> What the task asks
Where in the data below does the word "cmdStart" appear? Copy every line that has it.

> Supplied data
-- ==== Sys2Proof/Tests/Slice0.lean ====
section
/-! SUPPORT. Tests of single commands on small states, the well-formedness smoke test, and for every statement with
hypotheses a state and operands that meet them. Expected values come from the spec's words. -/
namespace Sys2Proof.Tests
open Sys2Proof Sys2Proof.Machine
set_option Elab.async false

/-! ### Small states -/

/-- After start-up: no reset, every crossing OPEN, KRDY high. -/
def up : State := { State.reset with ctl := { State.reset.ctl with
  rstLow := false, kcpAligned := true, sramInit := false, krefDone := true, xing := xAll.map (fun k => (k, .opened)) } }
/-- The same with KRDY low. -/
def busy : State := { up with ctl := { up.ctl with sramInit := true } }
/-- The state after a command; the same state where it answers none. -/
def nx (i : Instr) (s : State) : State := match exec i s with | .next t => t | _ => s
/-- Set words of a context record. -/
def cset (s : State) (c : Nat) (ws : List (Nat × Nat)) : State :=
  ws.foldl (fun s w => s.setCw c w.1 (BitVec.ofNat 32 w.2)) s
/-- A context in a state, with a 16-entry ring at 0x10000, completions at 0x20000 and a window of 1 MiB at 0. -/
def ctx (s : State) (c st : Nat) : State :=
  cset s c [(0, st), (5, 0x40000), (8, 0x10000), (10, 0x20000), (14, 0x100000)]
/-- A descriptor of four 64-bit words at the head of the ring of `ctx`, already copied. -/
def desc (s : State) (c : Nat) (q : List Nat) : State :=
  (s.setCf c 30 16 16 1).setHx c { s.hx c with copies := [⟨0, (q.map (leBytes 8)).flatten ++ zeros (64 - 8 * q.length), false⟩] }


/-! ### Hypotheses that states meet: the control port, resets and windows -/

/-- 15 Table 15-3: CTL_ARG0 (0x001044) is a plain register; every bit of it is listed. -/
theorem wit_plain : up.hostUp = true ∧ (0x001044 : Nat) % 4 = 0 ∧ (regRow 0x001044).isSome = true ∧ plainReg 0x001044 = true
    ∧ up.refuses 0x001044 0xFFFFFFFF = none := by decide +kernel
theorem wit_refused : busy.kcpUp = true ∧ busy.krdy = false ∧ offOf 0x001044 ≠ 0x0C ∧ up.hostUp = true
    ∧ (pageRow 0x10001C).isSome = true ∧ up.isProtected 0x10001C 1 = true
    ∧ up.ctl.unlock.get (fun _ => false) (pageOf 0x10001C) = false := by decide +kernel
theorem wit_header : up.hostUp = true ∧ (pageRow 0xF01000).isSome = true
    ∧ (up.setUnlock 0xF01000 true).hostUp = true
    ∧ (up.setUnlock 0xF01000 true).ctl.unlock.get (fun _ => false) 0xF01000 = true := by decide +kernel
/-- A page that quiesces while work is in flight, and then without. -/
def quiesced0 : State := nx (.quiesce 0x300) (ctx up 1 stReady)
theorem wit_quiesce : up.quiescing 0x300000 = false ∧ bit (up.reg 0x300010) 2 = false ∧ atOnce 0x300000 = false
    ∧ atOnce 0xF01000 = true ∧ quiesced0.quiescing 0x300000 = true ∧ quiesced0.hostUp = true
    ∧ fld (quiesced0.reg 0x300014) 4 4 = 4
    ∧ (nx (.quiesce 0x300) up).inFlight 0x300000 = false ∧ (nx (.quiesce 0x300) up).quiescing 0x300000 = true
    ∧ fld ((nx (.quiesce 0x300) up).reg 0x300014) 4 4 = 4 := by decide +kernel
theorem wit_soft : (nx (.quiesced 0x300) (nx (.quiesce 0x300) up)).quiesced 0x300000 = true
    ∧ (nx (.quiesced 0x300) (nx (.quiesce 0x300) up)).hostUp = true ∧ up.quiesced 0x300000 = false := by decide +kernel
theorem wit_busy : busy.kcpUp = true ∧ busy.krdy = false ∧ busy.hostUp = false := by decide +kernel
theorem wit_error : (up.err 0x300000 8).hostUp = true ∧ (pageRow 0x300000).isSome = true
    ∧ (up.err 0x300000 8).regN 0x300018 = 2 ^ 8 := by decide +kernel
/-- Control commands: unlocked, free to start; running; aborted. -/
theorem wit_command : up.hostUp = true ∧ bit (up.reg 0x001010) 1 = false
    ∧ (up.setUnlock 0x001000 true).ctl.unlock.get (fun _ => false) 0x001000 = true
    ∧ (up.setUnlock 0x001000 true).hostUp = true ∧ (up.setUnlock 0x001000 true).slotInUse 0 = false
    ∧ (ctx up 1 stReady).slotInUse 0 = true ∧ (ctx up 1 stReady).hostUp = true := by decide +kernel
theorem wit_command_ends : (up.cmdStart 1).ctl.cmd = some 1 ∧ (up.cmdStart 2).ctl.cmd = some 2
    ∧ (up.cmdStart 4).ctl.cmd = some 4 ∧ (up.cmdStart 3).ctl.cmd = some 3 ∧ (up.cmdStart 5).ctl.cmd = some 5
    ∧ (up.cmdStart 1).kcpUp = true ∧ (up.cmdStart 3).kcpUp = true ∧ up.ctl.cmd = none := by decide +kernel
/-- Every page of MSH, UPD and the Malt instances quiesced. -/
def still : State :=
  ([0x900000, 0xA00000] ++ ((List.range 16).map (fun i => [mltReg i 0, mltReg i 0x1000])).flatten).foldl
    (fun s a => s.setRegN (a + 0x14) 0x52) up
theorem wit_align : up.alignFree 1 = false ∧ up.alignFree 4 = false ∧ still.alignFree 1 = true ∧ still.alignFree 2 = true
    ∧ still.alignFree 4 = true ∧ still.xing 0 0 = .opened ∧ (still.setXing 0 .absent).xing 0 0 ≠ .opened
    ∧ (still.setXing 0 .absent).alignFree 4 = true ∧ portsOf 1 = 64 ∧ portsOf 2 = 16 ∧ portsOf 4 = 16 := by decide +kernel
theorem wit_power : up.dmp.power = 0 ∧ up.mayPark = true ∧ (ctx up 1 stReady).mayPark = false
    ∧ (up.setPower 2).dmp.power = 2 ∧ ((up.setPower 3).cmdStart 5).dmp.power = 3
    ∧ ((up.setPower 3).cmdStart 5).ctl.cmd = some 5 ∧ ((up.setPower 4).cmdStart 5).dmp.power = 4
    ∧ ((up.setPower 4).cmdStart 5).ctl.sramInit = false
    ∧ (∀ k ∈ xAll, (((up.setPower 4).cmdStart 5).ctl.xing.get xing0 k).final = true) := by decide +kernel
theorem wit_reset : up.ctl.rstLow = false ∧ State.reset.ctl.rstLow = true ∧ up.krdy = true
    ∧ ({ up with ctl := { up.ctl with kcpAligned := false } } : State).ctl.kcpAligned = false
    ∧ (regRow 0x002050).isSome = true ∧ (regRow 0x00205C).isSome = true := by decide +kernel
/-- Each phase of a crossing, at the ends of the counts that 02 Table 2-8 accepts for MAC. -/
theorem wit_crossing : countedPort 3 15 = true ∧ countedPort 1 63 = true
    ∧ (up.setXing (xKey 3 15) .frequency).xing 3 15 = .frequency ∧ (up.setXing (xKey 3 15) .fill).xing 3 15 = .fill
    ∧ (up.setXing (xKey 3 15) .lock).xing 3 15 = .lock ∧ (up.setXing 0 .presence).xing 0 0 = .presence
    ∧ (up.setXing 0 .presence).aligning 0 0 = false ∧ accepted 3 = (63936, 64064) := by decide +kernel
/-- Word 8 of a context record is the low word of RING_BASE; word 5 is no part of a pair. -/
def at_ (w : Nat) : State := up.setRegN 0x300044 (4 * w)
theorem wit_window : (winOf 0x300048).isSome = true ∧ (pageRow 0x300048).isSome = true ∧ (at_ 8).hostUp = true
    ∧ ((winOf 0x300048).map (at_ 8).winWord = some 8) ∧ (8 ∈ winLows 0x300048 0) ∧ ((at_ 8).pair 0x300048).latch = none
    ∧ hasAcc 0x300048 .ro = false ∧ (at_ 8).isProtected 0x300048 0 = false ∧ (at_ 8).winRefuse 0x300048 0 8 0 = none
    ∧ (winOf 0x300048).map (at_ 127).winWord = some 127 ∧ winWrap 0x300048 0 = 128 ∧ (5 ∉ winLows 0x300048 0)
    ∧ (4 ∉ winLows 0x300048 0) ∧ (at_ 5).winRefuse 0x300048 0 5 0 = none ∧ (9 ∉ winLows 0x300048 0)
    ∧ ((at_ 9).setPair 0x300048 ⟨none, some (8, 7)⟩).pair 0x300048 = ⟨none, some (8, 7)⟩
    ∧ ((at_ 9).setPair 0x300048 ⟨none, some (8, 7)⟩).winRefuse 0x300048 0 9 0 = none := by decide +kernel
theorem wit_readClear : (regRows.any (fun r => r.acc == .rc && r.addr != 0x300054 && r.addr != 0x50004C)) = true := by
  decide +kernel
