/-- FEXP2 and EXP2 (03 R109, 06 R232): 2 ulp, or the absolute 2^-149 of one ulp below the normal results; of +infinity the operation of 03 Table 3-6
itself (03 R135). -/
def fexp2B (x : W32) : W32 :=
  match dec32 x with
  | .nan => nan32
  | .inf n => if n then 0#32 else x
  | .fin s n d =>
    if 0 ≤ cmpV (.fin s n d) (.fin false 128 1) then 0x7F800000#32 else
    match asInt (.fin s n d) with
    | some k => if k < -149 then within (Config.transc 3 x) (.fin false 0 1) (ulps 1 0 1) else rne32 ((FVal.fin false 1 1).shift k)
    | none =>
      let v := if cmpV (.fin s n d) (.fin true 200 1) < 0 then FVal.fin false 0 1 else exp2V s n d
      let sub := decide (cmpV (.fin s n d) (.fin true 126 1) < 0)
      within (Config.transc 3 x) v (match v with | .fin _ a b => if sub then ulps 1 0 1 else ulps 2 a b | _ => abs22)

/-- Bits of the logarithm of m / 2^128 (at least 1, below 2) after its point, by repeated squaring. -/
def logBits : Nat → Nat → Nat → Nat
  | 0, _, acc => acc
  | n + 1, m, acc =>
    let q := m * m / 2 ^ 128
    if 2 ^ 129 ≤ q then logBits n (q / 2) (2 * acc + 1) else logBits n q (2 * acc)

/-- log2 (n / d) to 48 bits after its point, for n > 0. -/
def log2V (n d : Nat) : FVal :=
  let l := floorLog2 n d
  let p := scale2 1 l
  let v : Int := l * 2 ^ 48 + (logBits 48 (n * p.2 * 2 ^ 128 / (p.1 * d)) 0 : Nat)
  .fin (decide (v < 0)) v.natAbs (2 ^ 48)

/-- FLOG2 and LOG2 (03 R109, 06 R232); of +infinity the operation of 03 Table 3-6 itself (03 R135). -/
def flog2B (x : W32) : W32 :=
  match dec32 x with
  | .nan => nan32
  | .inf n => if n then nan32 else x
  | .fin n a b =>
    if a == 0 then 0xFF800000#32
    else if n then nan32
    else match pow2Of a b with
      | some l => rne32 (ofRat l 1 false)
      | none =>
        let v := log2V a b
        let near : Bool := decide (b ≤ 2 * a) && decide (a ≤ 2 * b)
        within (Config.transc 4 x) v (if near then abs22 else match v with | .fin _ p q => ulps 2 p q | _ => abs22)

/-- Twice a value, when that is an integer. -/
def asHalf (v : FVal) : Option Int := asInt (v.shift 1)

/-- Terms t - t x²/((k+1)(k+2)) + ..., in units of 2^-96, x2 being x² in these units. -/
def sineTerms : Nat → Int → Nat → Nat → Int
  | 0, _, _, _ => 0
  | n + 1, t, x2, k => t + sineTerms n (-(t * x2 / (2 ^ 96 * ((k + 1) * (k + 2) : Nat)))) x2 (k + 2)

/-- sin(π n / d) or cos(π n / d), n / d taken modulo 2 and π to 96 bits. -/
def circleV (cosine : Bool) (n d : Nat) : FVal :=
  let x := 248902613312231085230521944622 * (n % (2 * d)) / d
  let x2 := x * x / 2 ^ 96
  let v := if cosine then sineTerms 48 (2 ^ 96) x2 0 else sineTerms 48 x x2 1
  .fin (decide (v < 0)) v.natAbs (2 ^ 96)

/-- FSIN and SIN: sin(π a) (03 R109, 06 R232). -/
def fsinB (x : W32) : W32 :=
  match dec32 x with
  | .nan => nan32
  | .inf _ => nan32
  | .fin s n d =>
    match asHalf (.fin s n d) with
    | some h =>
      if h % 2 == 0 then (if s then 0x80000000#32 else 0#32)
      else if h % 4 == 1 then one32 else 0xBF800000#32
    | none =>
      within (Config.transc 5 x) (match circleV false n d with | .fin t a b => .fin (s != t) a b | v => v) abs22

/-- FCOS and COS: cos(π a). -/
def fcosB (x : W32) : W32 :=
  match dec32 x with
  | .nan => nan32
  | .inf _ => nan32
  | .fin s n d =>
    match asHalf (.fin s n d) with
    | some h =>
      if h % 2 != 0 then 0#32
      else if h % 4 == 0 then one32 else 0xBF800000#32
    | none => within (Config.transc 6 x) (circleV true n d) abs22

> Response
theorem wit_command_ends : (up.cmdStart 1).ctl.cmd = some 1 ∧ (up.cmdStart 2).ctl.cmd = some 2
    ∧ (up.cmdStart 4).ctl.cmd = some 4 ∧ (up.cmdStart 3).ctl.cmd = some 3 ∧ (up.cmdStart 5).ctl.cmd = some 5
    ∧ (up.cmdStart 1).kcpUp = true ∧ (up.cmdStart 3).kcpUp = true ∧ up.ctl.cmd = none := by decide +kernel
    ∧ (up.setPower 2).dmp.power = 2 ∧ ((up.setPower 3).cmdStart 5).dmp.power = 3
    ∧ ((up.setPower 3).cmdStart 5).ctl.cmd = some 5 ∧ ((up.setPower 4).cmdStart 5).dmp.power = 4
    ∧ ((up.setPower 4).cmdStart 5).ctl.sramInit = false
    ∧ (∀ k ∈ xAll, (((up.setPower 4).cmdStart 5).ctl.xing.get xing0 k).final = true) := by decide +kernel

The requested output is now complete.